-- WORK ITEM --
Whenever a line of the listing contains the string "entryOf", return that line.

-- WORKING DATA --

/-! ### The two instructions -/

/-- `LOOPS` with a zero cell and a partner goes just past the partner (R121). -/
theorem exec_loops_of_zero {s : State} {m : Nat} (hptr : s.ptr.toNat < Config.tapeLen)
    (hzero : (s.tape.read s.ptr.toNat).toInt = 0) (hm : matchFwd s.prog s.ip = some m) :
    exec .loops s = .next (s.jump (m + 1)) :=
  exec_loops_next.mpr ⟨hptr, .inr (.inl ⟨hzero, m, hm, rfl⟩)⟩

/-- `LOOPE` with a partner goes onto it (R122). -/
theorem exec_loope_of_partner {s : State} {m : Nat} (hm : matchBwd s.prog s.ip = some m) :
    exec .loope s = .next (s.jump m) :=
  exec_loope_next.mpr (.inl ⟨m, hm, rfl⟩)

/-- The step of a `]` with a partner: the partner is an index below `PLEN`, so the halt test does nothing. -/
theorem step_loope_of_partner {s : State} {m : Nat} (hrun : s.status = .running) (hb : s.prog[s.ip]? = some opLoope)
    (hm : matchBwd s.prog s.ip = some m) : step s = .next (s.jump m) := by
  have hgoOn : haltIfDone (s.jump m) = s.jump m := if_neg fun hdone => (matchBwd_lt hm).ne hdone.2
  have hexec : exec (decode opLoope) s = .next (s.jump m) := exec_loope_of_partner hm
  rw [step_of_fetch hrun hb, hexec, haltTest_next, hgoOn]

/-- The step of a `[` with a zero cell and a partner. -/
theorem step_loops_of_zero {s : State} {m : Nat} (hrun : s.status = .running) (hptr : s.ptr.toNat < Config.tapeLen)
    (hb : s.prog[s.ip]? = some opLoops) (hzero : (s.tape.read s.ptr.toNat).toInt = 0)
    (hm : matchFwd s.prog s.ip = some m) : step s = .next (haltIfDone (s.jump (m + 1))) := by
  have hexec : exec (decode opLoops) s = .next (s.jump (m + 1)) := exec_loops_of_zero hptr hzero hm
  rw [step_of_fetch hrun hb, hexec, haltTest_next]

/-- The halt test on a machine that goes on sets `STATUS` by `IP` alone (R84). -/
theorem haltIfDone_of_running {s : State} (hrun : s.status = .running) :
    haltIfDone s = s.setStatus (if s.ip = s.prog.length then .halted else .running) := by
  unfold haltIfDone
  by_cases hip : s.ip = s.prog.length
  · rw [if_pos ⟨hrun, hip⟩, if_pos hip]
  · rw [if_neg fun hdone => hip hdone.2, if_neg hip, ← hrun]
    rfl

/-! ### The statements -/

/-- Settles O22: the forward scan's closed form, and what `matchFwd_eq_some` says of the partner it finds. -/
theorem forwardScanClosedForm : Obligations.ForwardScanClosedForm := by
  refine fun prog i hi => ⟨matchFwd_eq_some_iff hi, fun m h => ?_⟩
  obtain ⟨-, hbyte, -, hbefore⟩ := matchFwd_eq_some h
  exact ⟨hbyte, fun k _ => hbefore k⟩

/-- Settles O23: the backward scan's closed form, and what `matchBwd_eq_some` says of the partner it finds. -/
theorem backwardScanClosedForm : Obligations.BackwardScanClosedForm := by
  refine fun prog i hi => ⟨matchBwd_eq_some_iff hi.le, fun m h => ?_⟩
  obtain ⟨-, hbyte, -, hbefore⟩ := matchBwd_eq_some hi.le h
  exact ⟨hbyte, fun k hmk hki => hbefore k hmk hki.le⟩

==

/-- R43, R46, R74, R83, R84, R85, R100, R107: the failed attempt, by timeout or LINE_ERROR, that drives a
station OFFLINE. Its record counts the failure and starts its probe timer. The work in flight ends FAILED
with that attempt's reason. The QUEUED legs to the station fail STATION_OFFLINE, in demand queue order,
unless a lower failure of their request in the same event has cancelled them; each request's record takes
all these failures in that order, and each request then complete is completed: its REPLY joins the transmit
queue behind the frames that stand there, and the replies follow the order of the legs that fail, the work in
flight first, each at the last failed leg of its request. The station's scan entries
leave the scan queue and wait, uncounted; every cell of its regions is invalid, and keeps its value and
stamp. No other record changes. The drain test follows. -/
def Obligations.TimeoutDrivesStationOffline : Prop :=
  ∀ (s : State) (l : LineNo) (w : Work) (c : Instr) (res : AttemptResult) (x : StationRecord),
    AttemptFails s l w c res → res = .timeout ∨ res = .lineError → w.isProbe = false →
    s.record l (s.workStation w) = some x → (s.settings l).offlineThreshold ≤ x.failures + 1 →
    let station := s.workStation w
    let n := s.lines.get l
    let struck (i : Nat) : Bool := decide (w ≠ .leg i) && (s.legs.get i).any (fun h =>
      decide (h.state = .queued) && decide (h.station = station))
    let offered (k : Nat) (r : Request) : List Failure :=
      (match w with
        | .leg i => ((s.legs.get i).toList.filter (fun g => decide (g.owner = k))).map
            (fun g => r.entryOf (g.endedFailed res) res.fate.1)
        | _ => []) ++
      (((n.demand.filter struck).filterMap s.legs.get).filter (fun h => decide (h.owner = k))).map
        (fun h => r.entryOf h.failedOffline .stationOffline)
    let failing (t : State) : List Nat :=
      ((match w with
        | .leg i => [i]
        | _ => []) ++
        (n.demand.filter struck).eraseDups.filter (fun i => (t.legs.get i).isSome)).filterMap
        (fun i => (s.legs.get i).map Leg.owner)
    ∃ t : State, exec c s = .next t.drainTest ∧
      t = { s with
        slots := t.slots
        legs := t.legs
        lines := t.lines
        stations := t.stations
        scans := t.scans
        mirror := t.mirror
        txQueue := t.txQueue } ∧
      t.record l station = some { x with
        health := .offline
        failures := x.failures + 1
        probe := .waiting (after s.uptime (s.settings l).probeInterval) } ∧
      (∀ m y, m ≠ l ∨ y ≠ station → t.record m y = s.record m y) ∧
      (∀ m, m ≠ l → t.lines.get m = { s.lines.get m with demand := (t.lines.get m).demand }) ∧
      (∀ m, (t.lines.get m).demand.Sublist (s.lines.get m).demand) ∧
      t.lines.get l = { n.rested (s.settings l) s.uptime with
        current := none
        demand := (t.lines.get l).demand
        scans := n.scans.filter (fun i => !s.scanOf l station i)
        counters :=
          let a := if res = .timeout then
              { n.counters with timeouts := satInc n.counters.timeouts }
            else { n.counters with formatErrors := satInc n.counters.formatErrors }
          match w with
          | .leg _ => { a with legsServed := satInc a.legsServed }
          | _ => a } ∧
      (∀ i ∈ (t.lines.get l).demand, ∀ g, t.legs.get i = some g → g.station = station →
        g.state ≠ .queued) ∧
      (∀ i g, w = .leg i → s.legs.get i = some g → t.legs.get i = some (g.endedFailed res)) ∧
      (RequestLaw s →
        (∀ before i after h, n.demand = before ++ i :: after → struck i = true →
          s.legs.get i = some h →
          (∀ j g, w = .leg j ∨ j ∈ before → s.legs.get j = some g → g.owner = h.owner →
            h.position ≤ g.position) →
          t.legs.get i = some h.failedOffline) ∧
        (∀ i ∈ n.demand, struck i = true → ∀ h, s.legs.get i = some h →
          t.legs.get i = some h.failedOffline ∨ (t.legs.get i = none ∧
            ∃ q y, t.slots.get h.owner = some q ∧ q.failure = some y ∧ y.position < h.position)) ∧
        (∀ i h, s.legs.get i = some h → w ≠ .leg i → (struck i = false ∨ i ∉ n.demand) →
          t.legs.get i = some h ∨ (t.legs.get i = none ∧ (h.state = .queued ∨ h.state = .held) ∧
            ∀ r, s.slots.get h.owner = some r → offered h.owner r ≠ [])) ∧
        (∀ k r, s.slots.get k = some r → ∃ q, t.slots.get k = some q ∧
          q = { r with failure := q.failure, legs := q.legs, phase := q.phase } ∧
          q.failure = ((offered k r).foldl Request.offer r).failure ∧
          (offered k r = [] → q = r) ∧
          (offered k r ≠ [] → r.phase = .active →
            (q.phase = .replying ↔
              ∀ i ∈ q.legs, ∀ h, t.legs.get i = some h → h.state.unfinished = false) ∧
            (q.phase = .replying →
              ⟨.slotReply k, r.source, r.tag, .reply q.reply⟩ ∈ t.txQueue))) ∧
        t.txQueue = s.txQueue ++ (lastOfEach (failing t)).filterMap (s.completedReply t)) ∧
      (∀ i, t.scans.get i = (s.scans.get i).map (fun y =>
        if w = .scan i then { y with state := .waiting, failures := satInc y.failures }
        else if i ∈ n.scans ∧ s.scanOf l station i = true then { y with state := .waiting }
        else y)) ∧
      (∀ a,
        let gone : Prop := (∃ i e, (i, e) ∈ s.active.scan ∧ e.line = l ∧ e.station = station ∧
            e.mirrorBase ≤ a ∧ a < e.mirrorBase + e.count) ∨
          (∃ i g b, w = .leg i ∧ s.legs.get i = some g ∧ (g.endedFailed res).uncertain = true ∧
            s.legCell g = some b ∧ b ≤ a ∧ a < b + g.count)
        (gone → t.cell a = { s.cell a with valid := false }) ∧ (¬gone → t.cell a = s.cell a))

-- EXERCISE SOLUTION --
            (fun g => r.entryOf (g.endedFailed res) res.fate.1)
        (fun h => r.entryOf h.failedOffline .stationOffline)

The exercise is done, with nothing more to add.